Welcome

Sister Cities: Hamburg and Chicago

Elbphilharmonie, Hamburg

Elbphilharmonie, Hamburg, © Hackercatxxy / CC-BY-SA-4.0

30.05.2019 - Article

For twenty-five years Chicago and Hamburg have been Sister Cities. The sister-bond has nourished the vitality of both cities from its start with exchanges that focused on mutually held interests, such as food, education, music, dance, religion, and sports. The Committee stood at the center of the founding of the Christkindlmarket, at first a modest gathering of less than a dozen vendors on Pioneer Plaza, across from the Wrigley Building, which within three years outgrew the Plaza and moved to circle the Picasso Sculpture on Daley Plaza while evolving into a month-long annual attraction for many dozens of vendors attracting tens of thousands of visitors representing dozens of nationalities. Needless to say, it has become the go-to Chicago Seasonal Festival.

Then there were six youth-soccer exchanges between Hamburg’s HSV, Chicago and other cities, such as Mexico City with matches in Lincoln Park and on fields hosted by the University of Illinois-Chicago with Mayor Daley in attendance. A future soccer star, Shkodran Mustafi was part of the exchange as a 15-year old teenager. Later he was a member of the winning 2014 German World Cup squad in Brazil.

In 2002 the Hamburg Committee initiated the marathon runner exchange. Yearly 25 Hamburg runners come to Chicago to run the Chicago Marathon. The runners are hosted by Chicago families and a festive, high-carb pasta party attended by about 75 runners and friends.

Youth school exchanges started modestly with Sullivan High School and continues to flourish with other schools. The Chicago Hamburg Committee originally facilitated and has also had a decades long exchange with the IT program at Robert Morris College and now has added an architectural exchange with IIT. Both flourish!

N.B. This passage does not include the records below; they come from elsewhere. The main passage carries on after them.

-- ==== Sys2Proof/Machine/Events.lean ====
section
/-! DEFINITION. The host's side of the interface (00_scope R5, 92_eei D2): the six atomic events, what each does to the
state, and what the host is told of it. `Step` is `Machine.step`; any list of events, in any order, is a run (70_reset
R171, R176). -/

namespace Sys2Proof.Machine

/-- The reset options (70_reset_and_hazards R161): one optional override for each piece of state of 10_state.md. -/
structure ResetOptions where
  v : Vector (Option Byte) 16 := Vector.replicate 16 none
  pc : Option Word := none
  i : Option Word := none
  stack : Option (List Word) := none
  dt : Option Byte := none
  st : Option Byte := none
  mem : List Host.Cell := []
  fb : Option Framebuffer := none
  keys : Option (BitVec 16) := none
  deriving DecidableEq, Repr

/-- The host events (00_scope R5). -/
inductive Event where
  /-- `Reset(options)` (70_reset R160) -/
  | reset (o : ResetOptions)
  /-- `Load(bytes, start = 0x200)` (20_memory R42) -/
  | load (bytes : List Byte) (start : Nat := entry.toNat)
  /-- `Step` (30_encoding R50) -/
  | step
  /-- `Tick` (60_exceptions R148) -/
  | tick
  /-- `KeyDown(k)` (60_exceptions R150) -/
  | keyDown (k : Key)
  /-- `KeyUp(k)` (60_exceptions R150) -/
  | keyUp (k : Key)
  deriving DecidableEq, Repr

/-- A timer's decrement: by 1, never below 0 (60_exceptions R148). -/
def countDown (t : Byte) : Byte := if t = 0x00#8 then 0x00#8 else t - 0x01#8

/-- `Tick` (60_exceptions R148). -/
def tick (s : State) : State := (s.setDt (countDown s.dt)).setSt (countDown s.st)

/-- `KeyDown(k)`: `K[k] <- 1` (60_exceptions R150). -/
def keyDown (k : Key) (s : State) : State := s.setKeys (s.keys ||| BitVec.twoPow 16 k.val)

/-- `KeyUp(k)`: `K[k] <- 0` (60_exceptions R150). -/
def keyUp (k : Key) (s : State) : State := s.setKeys (s.keys &&& ~~~BitVec.twoPow 16 k.val)

/-- `Load(bytes, start = 0x200)` (20_memory R42): without a start, at `ENTRY`; past the end of memory there is no move (R43,
D19, U3). -/
def load (bytes : List Byte) (s : State) (start : Nat := entry.toNat) : Host.Outcome State Fault Refusal :=
  if start + bytes.length ≤ maxAddr + 1 then .next (s.setBytes start bytes) else .refused .loadBeyondMemory

/-- Memory overrides, in the order the host lists them. -/
def setCells (s : State) : List Host.Cell → State
  | [] => s
  | (a, b) :: cs => setCells (s.setByte a b) cs

/-- The font bytes written over 0x000 to 0x04F (70_reset R160, R162). -/
def writeFont (s : State) : State := s.setBytes 0 s.params.font.toList

/-- Every override is a legal value of its field: the stack holds at most `STACK_DEPTH` entries and a memory override
lies in memory; the other ranges hold by type (70_reset R161, D22). -/
def resetOptionsLegal (o : ResetOptions) (s : State) : Bool :=
  (match s.params.stackDepth, o.stack with
    | some d, some es => decide (es.length ≤ d)
    | some _, none => true
    | none, some _ => true
    | none, none => true)
  && o.mem.all (fun c => decide (c.1 ≤ maxAddr))

/-- The fields but memory after the overrides: the override if given, else the value of 10_state R25. Memory has its
reset contents; the parameters stay, and so do the model's two counters (log row 8). -/
def resetFields (o : ResetOptions) (s : State) : State :=
  { v := Vector.ofFn (fun r : Reg => (o.v[r]).getD (State.reset.reg r))
    pc := o.pc.getD State.reset.pc
    i := o.i.getD State.reset.i
    stack := o.stack.getD State.reset.stack
    dt := o.dt.getD State.reset.dt
    st := o.st.getD State.reset.st
    mem := State.reset.mem
    fb := o.fb.getD State.reset.fb
    keys := o.keys.getD State.reset.keys
    params := s.params
    draws := s.draws
    beeps := s.beeps }

/-- Every field after the overrides, memory included, before the font write (70_reset R160). -/
def overridden (o : ResetOptions) (s : State) : State := setCells (resetFields o s) o.mem

/-- `Reset(options)` (70_reset R160): the overrides, then the font; an option outside its range has no move (R161). -/
def resetWith (o : ResetOptions) (s : State) : Host.Outcome State Fault Refusal :=
  if resetOptionsLegal o s then .next (writeFont (overridden o s)) else .refused .resetOptionOutOfRange

/-- What an event does (00_scope R5, R6): atomic, run to completion. -/
def hostEvent (e : Event) (s : State) : Host.Outcome State Fault Refusal :=
  match e with
  | .reset o => resetWith o s
  | .load bytes start => load bytes s start
  | .step => step s
  | .tick => .next (tick s)
  | .keyDown k => .next (keyDown k s)
  | .keyUp k => .next (keyUp k s)

/-- What the host is told of an event: `Ok`, or `Fault(cause, info)` (00_scope R6), or that there is no such move. -/
inductive Report where
  | ok
  | fault (f : Fault)
  | noMove (r : Refusal)
  deriving DecidableEq, Repr

/-- Deliver one event: a fault and a refused move leave all state unchanged (60_exceptions R147), so the host may go on. -/
def deliver (e : Event) (s : State) : State × Report :=
  match hostEvent e s with
  | .next t => (t, .ok)
  | .fault f => (s, .fault f)
  | .refused r => (s, .noMove r)

/-- Deliver a list of events in order: the state at the end, and the reports, first event first (70_reset R171). -/
def deliverAll : List Event → State → State × List Report
  | [], s => (s, [])
  | e :: es, s =>
    let (t, r) := deliver e s
    let (u, rs) := deliverAll es t
    (u, r :: rs)

/-- The host's view of the framebuffer, "a flat 64×32 bit sequence" in index order (60_exceptions R153). -/
def framebufferView (s : State) : List Bool := (List.range 2048).map s.pixel

end Sys2Proof.Machine
end

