/-! ## setKeys -/

@[simp] theorem State.setKeys_v (ks : BitVec 16) : (s.setKeys ks).v = s.v := rfl
@[simp] theorem State.setKeys_pc (ks : BitVec 16) : (s.setKeys ks).pc = s.pc := rfl
@[simp] theorem State.setKeys_i (ks : BitVec 16) : (s.setKeys ks).i = s.i := rfl
@[simp] theorem State.setKeys_stack (ks : BitVec 16) : (s.setKeys ks).stack = s.stack := rfl
@[simp] theorem State.setKeys_dt (ks : BitVec 16) : (s.setKeys ks).dt = s.dt := rfl
@[simp] theorem State.setKeys_st (ks : BitVec 16) : (s.setKeys ks).st = s.st := rfl
@[simp] theorem State.setKeys_mem (ks : BitVec 16) : (s.setKeys ks).mem = s.mem := rfl
@[simp] theorem State.setKeys_fb (ks : BitVec 16) : (s.setKeys ks).fb = s.fb := rfl
@[simp] theorem State.setKeys_keys (ks : BitVec 16) : (s.setKeys ks).keys = ks := rfl
@[simp] theorem State.setKeys_params (ks : BitVec 16) : (s.setKeys ks).params = s.params := rfl
@[simp] theorem State.setKeys_draws (ks : BitVec 16) : (s.setKeys ks).draws = s.draws := rfl
@[simp] theorem State.setKeys_beeps (ks : BitVec 16) : (s.setKeys ks).beeps = s.beeps := rfl
@[simp] theorem State.setKeys_reg (ks : BitVec 16) (r : Reg) : (s.setKeys ks).reg r = s.reg r := rfl
@[simp] theorem State.setKeys_byte (ks : BitVec 16) (a : Nat) : (s.setKeys ks).byte a = s.byte a := rfl
@[simp] theorem State.setKeys_pixel (ks : BitVec 16) (p : Nat) : (s.setKeys ks).pixel p = s.pixel p := rfl

/-! ## emitBeep -/

@[simp] theorem State.emitBeep_v : s.emitBeep.v = s.v := rfl
@[simp] theorem State.emitBeep_pc : s.emitBeep.pc = s.pc := rfl
@[simp] theorem State.emitBeep_i : s.emitBeep.i = s.i := rfl
@[simp] theorem State.emitBeep_stack : s.emitBeep.stack = s.stack := rfl
@[simp] theorem State.emitBeep_dt : s.emitBeep.dt = s.dt := rfl
@[simp] theorem State.emitBeep_st : s.emitBeep.st = s.st := rfl
@[simp] theorem State.emitBeep_mem : s.emitBeep.mem = s.mem := rfl
@[simp] theorem State.emitBeep_fb : s.emitBeep.fb = s.fb := rfl
@[simp] theorem State.emitBeep_keys : s.emitBeep.keys = s.keys := rfl
@[simp] theorem State.emitBeep_params : s.emitBeep.params = s.params := rfl
@[simp] theorem State.emitBeep_draws : s.emitBeep.draws = s.draws := rfl
@[simp] theorem State.emitBeep_beeps : s.emitBeep.beeps = s.beeps + 1 := rfl
@[simp] theorem State.emitBeep_reg (r : Reg) : s.emitBeep.reg r = s.reg r := rfl
@[simp] theorem State.emitBeep_byte (a : Nat) : s.emitBeep.byte a = s.byte a := rfl
@[simp] theorem State.emitBeep_pixel (p : Nat) : s.emitBeep.pixel p = s.pixel p := rfl

/-! ## countDraw -/

@[simp] theorem State.countDraw_v : s.countDraw.v = s.v := rfl
@[simp] theorem State.countDraw_pc : s.countDraw.pc = s.pc := rfl
@[simp] theorem State.countDraw_i : s.countDraw.i = s.i := rfl
@[simp] theorem State.countDraw_stack : s.countDraw.stack = s.stack := rfl
@[simp] theorem State.countDraw_dt : s.countDraw.dt = s.dt := rfl
@[simp] theorem State.countDraw_st : s.countDraw.st = s.st := rfl
@[simp] theorem State.countDraw_mem : s.countDraw.mem = s.mem := rfl
@[simp] theorem State.countDraw_fb : s.countDraw.fb = s.fb := rfl
@[simp] theorem State.countDraw_keys : s.countDraw.keys = s.keys := rfl
@[simp] theorem State.countDraw_params : s.countDraw.params = s.params := rfl
@[simp] theorem State.countDraw_draws : s.countDraw.draws = s.draws + 1 := rfl
@[simp] theorem State.countDraw_beeps : s.countDraw.beeps = s.beeps := rfl
@[simp] theorem State.countDraw_reg (r : Reg) : s.countDraw.reg r = s.reg r := rfl
@[simp] theorem State.countDraw_byte (a : Nat) : s.countDraw.byte a = s.byte a := rfl
@[simp] theorem State.countDraw_pixel (p : Nat) : s.countDraw.pixel p = s.pixel p := rfl

/-! ## setByte -/

@[simp] theorem State.setByte_v (a : Nat) (b : Byte) : (s.setByte a b).v = s.v := rfl
@[simp] theorem State.setByte_pc (a : Nat) (b : Byte) : (s.setByte a b).pc = s.pc := rfl
@[simp] theorem State.setByte_i (a : Nat) (b : Byte) : (s.setByte a b).i = s.i := rfl
@[simp] theorem State.setByte_stack (a : Nat) (b : Byte) : (s.setByte a b).stack = s.stack := rfl
@[simp] theorem State.setByte_dt (a : Nat) (b : Byte) : (s.setByte a b).dt = s.dt := rfl
@[simp] theorem State.setByte_st (a : Nat) (b : Byte) : (s.setByte a b).st = s.st := rfl
@[simp] theorem State.setByte_mem (a : Nat) (b : Byte) : (s.setByte a b).mem = Memory.write s.params.font s.mem a b := rfl
@[simp] theorem State.setByte_fb (a : Nat) (b : Byte) : (s.setByte a b).fb = s.fb := rfl
@[simp] theorem State.setByte_keys (a : Nat) (b : Byte) : (s.setByte a b).keys = s.keys := rfl
@[simp] theorem State.setByte_params (a : Nat) (b : Byte) : (s.setByte a b).params = s.params := rfl
@[simp] theorem State.setByte_draws (a : Nat) (b : Byte) : (s.setByte a b).draws = s.draws := rfl
@[simp] theorem State.setByte_beeps (a : Nat) (b : Byte) : (s.setByte a b).beeps = s.beeps := rfl
@[simp] theorem State.setByte_reg (a : Nat) (b : Byte) (r : Reg) : (s.setByte a b).reg r = s.reg r := rfl
@[simp] theorem State.setByte_pixel (a : Nat) (b : Byte) (p : Nat) : (s.setByte a b).pixel p = s.pixel p := rfl
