-- ==== Sys2Proof/Tests/Slice0.lean ====
section
/-! SUPPORT. The writer's own tests: terms that are no instruction, words written out from the opcode map, one-step vectors
of spec/95_test_vectors.md (each test names its vector), and for every statement with hypotheses a state that meets them. -/

namespace Sys2Proof.Tests

open Sys2Proof.Machine Sys2Proof.Claims

/-! ## Helpers -/

/-- The reset state, changed by `f`, with the word `w` at `pc`. -/
def at_ (w : Nat) (f : State → State := id) : State := (f State.reset).withFetchWord 16 w

/-- What `g` says of the state an outcome leaves, if it is a next state. -/
def seen {α : Type} (o : Host.Outcome State Fault Refusal) (g : State → α) : Option α :=
  match o with
  | .next t => some (g t)
  | .fault _ => none
  | .refused _ => none

/-- The fault an outcome ends in. -/
def faultOf (o : Host.Outcome State Fault Refusal) : Option Fault :=
  match o with
  | .next _ => none
  | .fault f => some f
  | .refused _ => none

/-- The instruction a word decodes to. -/
def dec (op : Word) : Option Instr := (decode op).toOption

/-- The reset state with another `SYS_BEHAVIOUR`. -/
def resetWithSys (b : SysBehaviour) : State :=
  { State.reset with params := { defaultParams with sysBehaviour := b } }

/-! ## WellFormed: the two terms that are no instruction, and their neighbours (30_encoding R55) -/

theorem test_wellFormed_refuses_sys_0E0 : Instr.wellFormed (.sys 0x0E0#12) = false := by decide
theorem test_wellFormed_refuses_sys_0EE : Instr.wellFormed (.sys 0x0EE#12) = false := by decide
theorem test_wellFormed_takes_sys_0E1 : Instr.wellFormed (.sys 0x0E1#12) = true := by decide

/-! ## Decoding: words written out bit by bit from 30_encoding R55 -/

theorem test_decode_group0 :
    dec 0b0000000011100000#16 = some .cls ∧ dec 0b0000000011101110#16 = some .ret ∧
    dec 0b0000111111101110#16 = some (.sys 0xFEE#12) ∧ dec 0b0000000111100000#16 = some (.sys 0x1E0#12) := by decide

theorem test_decode_control_transfer :
    dec 0b0001101010111100#16 = some (.jp 0xABC#12) ∧ dec 0b0010000010010101#16 = some (.call 0x095#12) ∧
    dec 0b0011001100101010#16 = some (.seImm 3 0x2A#8) ∧ dec 0b0100001100101010#16 = some (.sneImm 3 0x2A#8) ∧
    dec 0b0101000100100111#16 = some (.seReg 1 2) ∧ dec 0b1001000100101111#16 = some (.sneReg 1 2) ∧
    dec 0b1011001011111110#16 = some (.jpV0 0x2FE#12) := by decide

theorem test_decode_load_alu :
    dec 0b0110101000101111#16 = some (.ldImm 10 0x2F#8) ∧ dec 0b0111101011111111#16 = some (.addImm 10 0xFF#8) ∧
    dec 0b1000000100100000#16 = some (.ldReg 1 2) ∧ dec 0b1000000100100001#16 = some (.orReg 1 2) ∧
    dec 0b1000000100100010#16 = some (.andReg 1 2) ∧ dec 0b1000000100100011#16 = some (.xorReg 1 2) ∧
    dec 0b1000000100100100#16 = some (.addReg 1 2) ∧ dec 0b1000000100100101#16 = some (.sub 1 2) ∧
    dec 0b1000000100100110#16 = some (.shr 1) ∧ dec 0b1000000100100111#16 = some (.subn 1 2) ∧
    dec 0b1000000100101110#16 = some (.shl 1) ∧ dec 0b1100000100001111#16 = some (.rnd 1 0x0F#8) := by decide

theorem test_decode_index_memory_display :
    dec 0b1010001100000000#16 = some (.ldI 0x300#12) ∧ dec 0b1111001000011110#16 = some (.addI 2) ∧
    dec 0b1111001100101001#16 = some (.ldF 3) ∧ dec 0b1111101000110011#16 = some (.ldB 10) ∧
    dec 0b1111001001010101#16 = some (.ldMemVx 2) ∧ dec 0b1111001001100101#16 = some (.ldVxMem 2) ∧
    dec 0b1101000100100101#16 = some (.drw 1 2 5#4) := by decide

theorem test_decode_keypad_timers :
    dec 0b1110001010011110#16 = some (.skp 2) ∧ dec 0b1110001010100001#16 = some (.sknp 2) ∧
    dec 0b1111001100000111#16 = some (.ldVxDt 3) ∧ dec 0b1111010000001010#16 = some (.ldVxK 4) ∧
    dec 0b1111001100010101#16 = some (.ldDtVx 3) ∧ dec 0b1111001100011000#16 = some (.ldStVx 3) := by decide

/-- 95_test_vectors section 2.2: words of groups 8, E and F with an unknown selector. -/
theorem test_decode_rejects :
    dec 0x8128#16 = none ∧ dec 0x812D#16 = none ∧ dec 0x812F#16 = none ∧ dec 0xE100#16 = none ∧
    dec 0xE19F#16 = none ∧ dec 0xF100#16 = none ∧ dec 0xF166#16 = none ∧ dec 0xF1FF#16 = none := by decide

/-- 20_memory R32: the byte at the lower address is the high byte of the word. -/
theorem test_decodeTableWord_big_endian :
    decodeTableWord 16 0x2095 = some (.call 0x095#12) ∧ decodeTableWord 16 0x9520 = some (.sneReg 5 2) := by decide

/-! ## One step: the vectors of spec/95_test_vectors.md -/

/-- V-P1 -/
theorem test_cls : seen (step (at_ 0x00E0 fun s => (s.setFb (Vector.replicate 32 (-1#64))).setReg 15 1#8))
    (fun t => (t.pixel 0, t.pixel 2047, t.reg 15, t.pc)) = some (false, false, 1#8, 0x202#16) := by decide

/-- V-J6 -/
theorem test_ret_pops_newest : seen (step (at_ 0x00EE fun s => (s.setPc 0x400#16).setStack [0x0202#16, 0x030A#16]))
    (fun t => (t.pc, t.stack)) = some (0x030A#16, [0x0202#16]) := by decide
/-- V-J7 -/
theorem test_ret_underflow : faultOf (step (at_ 0x00EE)) = some .stackUnderflow := by decide

/-- Section 2.2 of the vectors: `0FEE` carries the whole word. -/
theorem test_sys_faults : faultOf (step (at_ 0x0FEE)) = some (.unrecognizedOpcode 0x0FEE#16) := by decide

/-- V-J1 -/
theorem test_jp : seen (step (at_ 0x1ABC)) (fun t => t.pc) = some 0x0ABC#16 := by decide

The Committee has hosted and facilitated Lutheran exchanges as well as providing tours to Hamburg and other German dignitaries of Chicago’s rich German cultural heritage including Synagogues, Catholic and Lutheran churches, cemeteries, as well as the Art Institute of Chicago and the Driehaus Museum (the rich woodwork of the Driehaus Museum and other fine interiors of the 1880s-1900 was designed and carved by August Fiedler, a German from near Hamburg). The Chicago-Hamburg Sister City Committee has also participated in German dance, music and theatrical productions coming to Chicago and Chicagoans touring Hamburg and Germany. In 2016 the Hamburg Committee collected $10,000. to support the emigration crisis in Hamburg and donated the money to the Hamburg Diakonie. It was the Chicago Symphony, led by Riccardo Muti, that opened the Elbphilharmonie in Hamburg as the first non-Hamburg orchestra in 2017.

The next twenty-five years will be as exciting the first quarter century has been.